Copies of all lines containing the string "missingPages" are needed from the data below.

**Data excerpts**
※ ※ ※

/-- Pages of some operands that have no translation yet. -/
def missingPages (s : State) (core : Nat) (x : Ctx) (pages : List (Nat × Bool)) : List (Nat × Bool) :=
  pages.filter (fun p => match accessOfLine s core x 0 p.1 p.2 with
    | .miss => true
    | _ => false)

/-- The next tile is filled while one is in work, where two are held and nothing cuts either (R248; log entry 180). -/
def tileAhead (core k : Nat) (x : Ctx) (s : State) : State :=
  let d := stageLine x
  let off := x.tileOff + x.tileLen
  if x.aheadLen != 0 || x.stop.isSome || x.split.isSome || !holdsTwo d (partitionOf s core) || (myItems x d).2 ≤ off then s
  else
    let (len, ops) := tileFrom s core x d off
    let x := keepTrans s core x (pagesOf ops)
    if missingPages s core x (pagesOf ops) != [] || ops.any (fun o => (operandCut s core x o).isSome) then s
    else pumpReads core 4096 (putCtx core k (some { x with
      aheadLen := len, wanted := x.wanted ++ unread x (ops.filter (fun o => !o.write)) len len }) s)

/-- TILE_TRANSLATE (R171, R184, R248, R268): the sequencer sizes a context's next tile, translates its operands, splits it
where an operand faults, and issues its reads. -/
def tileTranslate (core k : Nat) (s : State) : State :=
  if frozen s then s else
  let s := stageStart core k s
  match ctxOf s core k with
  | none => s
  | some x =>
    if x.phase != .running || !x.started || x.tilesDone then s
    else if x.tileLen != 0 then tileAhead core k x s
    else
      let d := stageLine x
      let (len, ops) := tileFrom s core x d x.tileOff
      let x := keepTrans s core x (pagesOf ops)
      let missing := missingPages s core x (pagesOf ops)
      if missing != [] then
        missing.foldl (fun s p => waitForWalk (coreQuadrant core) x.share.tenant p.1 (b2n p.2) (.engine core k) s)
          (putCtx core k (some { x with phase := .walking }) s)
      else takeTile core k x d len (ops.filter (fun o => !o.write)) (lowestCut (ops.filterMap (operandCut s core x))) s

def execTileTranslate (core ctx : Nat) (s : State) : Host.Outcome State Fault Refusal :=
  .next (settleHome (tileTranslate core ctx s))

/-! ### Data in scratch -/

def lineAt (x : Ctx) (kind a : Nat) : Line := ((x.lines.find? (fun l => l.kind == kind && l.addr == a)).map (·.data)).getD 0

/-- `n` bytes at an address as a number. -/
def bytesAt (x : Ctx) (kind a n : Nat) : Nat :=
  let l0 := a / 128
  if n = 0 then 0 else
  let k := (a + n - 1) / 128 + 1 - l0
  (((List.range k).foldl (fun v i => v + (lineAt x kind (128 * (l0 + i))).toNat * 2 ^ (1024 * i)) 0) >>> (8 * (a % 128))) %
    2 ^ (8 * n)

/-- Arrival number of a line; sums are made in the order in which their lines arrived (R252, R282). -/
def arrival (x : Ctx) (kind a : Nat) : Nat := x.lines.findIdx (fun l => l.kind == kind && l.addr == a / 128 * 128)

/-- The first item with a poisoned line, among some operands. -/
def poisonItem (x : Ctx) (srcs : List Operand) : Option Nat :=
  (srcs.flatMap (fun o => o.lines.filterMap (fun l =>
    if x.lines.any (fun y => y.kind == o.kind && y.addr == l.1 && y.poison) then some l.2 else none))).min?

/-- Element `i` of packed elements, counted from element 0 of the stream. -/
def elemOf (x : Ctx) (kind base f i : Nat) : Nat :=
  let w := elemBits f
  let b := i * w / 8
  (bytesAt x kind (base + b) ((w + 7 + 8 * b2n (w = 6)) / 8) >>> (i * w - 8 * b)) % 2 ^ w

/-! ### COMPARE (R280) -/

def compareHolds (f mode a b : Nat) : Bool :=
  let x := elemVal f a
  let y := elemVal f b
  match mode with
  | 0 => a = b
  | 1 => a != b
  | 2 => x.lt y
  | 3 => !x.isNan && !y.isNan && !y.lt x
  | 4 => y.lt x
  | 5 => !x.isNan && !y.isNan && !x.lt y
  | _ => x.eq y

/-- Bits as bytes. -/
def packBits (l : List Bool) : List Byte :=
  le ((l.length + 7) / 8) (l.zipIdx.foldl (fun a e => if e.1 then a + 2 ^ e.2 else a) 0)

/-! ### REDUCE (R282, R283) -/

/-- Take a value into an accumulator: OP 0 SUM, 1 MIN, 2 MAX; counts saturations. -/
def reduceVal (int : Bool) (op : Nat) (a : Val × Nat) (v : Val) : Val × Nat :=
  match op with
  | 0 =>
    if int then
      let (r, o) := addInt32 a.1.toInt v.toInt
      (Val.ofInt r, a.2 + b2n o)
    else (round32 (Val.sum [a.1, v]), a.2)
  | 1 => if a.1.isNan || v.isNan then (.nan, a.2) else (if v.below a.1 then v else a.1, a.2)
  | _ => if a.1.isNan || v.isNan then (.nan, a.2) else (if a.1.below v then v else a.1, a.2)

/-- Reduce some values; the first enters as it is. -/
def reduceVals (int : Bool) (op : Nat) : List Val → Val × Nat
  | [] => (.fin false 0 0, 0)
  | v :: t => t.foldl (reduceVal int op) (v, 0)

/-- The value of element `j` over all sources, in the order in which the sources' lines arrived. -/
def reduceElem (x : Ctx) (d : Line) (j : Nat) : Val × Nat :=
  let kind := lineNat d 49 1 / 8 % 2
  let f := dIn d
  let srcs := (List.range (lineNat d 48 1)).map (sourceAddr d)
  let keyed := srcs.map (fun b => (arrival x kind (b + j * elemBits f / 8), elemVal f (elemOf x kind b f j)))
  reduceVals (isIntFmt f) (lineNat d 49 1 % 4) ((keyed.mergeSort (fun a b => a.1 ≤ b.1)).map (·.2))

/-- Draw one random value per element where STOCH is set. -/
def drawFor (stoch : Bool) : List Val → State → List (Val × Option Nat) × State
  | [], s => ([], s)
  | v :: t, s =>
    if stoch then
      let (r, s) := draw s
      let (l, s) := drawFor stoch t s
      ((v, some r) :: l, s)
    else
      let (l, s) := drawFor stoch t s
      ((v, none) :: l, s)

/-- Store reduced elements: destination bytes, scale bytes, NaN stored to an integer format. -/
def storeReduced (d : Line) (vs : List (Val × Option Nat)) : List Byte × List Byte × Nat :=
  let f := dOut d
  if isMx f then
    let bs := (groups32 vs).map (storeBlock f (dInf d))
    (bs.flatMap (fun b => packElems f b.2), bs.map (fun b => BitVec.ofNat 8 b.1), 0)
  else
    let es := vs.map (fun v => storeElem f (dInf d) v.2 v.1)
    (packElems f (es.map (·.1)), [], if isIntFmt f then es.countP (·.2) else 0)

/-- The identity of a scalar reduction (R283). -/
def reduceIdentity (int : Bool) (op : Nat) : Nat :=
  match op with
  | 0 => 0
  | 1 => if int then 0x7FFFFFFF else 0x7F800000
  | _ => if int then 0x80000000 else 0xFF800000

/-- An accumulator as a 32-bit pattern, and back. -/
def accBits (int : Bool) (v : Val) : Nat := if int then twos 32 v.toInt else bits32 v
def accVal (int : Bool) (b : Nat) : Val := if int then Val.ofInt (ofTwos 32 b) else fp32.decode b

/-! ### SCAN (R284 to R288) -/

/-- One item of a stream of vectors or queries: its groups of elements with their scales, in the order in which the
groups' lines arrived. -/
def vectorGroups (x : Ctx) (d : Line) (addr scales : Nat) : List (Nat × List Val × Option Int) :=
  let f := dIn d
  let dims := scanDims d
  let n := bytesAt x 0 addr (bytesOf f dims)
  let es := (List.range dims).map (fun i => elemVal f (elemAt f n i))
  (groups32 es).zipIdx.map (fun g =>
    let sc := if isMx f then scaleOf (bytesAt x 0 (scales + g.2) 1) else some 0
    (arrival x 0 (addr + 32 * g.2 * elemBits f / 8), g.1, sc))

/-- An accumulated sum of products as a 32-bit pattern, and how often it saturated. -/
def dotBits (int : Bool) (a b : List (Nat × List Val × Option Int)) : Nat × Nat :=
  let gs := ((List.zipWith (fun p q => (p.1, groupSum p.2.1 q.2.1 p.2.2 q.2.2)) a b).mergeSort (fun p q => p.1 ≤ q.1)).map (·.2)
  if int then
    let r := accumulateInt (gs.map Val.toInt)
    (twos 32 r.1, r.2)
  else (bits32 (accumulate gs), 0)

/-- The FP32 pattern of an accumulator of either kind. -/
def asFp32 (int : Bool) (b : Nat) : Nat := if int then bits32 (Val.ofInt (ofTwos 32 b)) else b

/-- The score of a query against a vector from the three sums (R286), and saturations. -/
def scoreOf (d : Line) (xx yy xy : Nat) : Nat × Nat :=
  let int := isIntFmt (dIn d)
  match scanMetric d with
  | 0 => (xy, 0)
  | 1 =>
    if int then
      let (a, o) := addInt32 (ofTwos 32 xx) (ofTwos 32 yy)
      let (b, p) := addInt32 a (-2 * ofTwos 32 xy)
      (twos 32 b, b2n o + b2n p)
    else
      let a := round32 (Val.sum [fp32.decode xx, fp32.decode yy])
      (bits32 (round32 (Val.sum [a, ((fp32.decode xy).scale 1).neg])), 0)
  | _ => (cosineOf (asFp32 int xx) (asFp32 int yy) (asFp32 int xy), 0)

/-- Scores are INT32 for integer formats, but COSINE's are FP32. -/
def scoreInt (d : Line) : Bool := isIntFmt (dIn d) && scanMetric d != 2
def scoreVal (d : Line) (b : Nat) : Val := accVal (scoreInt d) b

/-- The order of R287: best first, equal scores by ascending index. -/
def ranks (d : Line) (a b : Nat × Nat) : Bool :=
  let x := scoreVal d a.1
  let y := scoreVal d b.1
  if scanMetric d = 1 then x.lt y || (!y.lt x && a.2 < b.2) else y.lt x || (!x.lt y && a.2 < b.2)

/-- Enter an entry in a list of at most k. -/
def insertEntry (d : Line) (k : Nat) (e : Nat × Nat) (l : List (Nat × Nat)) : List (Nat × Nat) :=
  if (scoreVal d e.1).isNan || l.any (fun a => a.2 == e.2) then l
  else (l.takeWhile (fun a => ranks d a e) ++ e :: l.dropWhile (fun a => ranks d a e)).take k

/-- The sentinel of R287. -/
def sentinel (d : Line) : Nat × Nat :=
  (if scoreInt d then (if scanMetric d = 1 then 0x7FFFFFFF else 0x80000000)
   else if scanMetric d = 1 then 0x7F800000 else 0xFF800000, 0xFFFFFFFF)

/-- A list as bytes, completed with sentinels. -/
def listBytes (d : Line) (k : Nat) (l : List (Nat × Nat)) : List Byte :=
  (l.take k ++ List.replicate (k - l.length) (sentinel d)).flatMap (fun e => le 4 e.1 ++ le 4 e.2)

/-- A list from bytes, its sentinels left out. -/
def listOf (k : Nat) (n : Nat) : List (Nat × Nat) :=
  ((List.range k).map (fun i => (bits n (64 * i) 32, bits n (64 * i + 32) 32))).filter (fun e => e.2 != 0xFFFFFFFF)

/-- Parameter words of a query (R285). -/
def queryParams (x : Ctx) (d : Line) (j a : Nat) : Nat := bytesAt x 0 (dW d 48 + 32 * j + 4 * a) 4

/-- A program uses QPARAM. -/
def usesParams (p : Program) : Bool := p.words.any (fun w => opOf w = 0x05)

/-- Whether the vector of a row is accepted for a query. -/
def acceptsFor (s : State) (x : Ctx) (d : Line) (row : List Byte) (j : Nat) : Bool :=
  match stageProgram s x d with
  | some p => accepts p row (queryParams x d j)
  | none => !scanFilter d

※ ※ ※

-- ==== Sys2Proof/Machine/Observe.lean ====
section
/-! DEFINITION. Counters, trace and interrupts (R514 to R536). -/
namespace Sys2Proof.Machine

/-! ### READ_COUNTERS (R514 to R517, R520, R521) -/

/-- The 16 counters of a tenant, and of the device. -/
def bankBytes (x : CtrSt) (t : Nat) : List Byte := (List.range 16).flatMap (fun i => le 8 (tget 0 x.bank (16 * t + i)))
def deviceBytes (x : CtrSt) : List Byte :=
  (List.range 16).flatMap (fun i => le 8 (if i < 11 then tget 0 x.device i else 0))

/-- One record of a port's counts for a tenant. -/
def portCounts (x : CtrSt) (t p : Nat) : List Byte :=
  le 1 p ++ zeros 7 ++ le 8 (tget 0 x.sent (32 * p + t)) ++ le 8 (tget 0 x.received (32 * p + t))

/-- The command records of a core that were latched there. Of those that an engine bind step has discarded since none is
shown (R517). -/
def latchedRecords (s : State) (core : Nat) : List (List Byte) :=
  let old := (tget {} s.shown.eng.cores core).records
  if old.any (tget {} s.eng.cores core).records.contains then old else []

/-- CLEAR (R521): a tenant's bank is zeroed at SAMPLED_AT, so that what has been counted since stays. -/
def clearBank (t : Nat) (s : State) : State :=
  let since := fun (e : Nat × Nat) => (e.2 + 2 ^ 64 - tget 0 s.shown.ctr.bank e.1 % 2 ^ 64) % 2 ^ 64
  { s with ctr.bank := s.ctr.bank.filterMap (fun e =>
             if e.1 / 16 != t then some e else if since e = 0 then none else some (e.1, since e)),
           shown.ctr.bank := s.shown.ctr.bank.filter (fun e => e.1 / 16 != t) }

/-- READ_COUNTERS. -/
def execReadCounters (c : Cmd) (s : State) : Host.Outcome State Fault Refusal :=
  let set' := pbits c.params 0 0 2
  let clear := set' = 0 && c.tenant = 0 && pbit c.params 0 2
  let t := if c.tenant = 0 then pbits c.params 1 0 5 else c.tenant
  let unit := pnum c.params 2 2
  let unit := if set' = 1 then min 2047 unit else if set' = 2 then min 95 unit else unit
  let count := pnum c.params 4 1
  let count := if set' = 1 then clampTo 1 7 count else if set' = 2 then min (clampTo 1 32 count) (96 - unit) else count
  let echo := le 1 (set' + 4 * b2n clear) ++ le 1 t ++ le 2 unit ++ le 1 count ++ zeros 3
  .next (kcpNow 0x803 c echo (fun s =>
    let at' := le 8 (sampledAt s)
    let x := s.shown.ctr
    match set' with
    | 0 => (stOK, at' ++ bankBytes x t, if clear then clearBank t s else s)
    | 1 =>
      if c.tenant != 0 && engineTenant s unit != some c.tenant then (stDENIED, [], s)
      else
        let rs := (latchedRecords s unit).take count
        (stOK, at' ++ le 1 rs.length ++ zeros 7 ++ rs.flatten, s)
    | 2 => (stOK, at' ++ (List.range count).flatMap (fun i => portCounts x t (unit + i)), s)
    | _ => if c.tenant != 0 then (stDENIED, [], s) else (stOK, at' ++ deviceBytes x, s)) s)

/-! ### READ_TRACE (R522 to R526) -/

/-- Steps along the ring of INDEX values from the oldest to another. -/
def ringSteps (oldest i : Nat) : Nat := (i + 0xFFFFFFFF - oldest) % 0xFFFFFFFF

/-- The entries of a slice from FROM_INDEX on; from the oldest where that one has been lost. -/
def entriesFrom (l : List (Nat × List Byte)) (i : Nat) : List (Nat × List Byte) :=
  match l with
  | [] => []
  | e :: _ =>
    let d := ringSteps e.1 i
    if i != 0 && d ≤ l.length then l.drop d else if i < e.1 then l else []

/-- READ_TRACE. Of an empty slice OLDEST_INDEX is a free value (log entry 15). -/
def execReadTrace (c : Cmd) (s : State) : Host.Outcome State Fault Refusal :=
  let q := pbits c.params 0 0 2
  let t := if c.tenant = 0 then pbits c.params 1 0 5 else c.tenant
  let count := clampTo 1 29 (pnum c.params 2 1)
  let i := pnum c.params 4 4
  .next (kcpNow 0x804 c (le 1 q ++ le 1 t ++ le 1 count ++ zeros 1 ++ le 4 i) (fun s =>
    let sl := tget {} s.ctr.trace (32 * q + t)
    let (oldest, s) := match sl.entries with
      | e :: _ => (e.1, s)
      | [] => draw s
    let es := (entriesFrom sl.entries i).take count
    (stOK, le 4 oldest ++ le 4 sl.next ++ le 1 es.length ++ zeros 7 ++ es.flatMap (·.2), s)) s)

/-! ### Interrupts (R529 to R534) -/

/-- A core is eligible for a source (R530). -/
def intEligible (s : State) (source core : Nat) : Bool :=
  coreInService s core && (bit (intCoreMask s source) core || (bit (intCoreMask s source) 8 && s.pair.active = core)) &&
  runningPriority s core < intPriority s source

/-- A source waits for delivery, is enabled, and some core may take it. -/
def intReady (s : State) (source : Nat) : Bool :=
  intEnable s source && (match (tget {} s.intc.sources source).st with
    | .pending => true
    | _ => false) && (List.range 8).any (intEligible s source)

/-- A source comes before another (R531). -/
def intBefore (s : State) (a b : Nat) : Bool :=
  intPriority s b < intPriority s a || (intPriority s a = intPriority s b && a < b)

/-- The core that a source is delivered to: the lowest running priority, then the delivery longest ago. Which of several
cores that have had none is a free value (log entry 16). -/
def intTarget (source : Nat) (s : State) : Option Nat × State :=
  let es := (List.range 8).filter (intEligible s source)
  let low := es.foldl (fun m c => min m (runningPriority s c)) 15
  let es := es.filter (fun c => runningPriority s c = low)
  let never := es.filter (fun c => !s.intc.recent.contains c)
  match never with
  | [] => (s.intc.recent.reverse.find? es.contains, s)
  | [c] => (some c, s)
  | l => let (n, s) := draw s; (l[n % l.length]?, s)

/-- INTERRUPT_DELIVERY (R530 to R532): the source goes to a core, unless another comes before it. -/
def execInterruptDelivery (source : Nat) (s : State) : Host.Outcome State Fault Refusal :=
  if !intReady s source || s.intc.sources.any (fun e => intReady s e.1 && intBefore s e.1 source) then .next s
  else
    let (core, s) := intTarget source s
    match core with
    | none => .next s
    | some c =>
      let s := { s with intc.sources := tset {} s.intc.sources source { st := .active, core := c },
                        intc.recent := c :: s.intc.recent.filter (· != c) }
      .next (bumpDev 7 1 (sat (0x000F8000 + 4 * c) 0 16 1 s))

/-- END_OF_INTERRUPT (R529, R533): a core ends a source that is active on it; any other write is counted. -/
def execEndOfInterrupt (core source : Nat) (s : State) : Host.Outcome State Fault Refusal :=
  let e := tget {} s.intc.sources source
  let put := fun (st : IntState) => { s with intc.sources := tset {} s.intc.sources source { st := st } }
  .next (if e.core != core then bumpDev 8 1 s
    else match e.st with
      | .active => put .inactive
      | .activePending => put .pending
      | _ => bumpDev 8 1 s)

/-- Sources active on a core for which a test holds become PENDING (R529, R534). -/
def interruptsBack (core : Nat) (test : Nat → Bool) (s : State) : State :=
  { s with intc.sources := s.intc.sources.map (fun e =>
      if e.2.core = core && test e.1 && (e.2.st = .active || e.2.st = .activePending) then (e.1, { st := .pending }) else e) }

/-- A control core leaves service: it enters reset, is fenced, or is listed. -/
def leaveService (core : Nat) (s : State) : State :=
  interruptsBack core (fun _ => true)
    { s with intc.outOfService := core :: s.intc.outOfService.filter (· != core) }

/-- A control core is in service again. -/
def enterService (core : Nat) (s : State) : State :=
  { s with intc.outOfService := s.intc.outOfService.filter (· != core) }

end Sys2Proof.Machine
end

※ ※ ※

**Task response**
def missingPages (s : State) (core : Nat) (x : Ctx) (pages : List (Nat × Bool)) : List (Nat × Bool) :=
    if missingPages s core x (pagesOf ops) != [] || ops.any (fun o => (operandCut s core x o).isSome) then s
      let missing := missingPages s core x (pagesOf ops)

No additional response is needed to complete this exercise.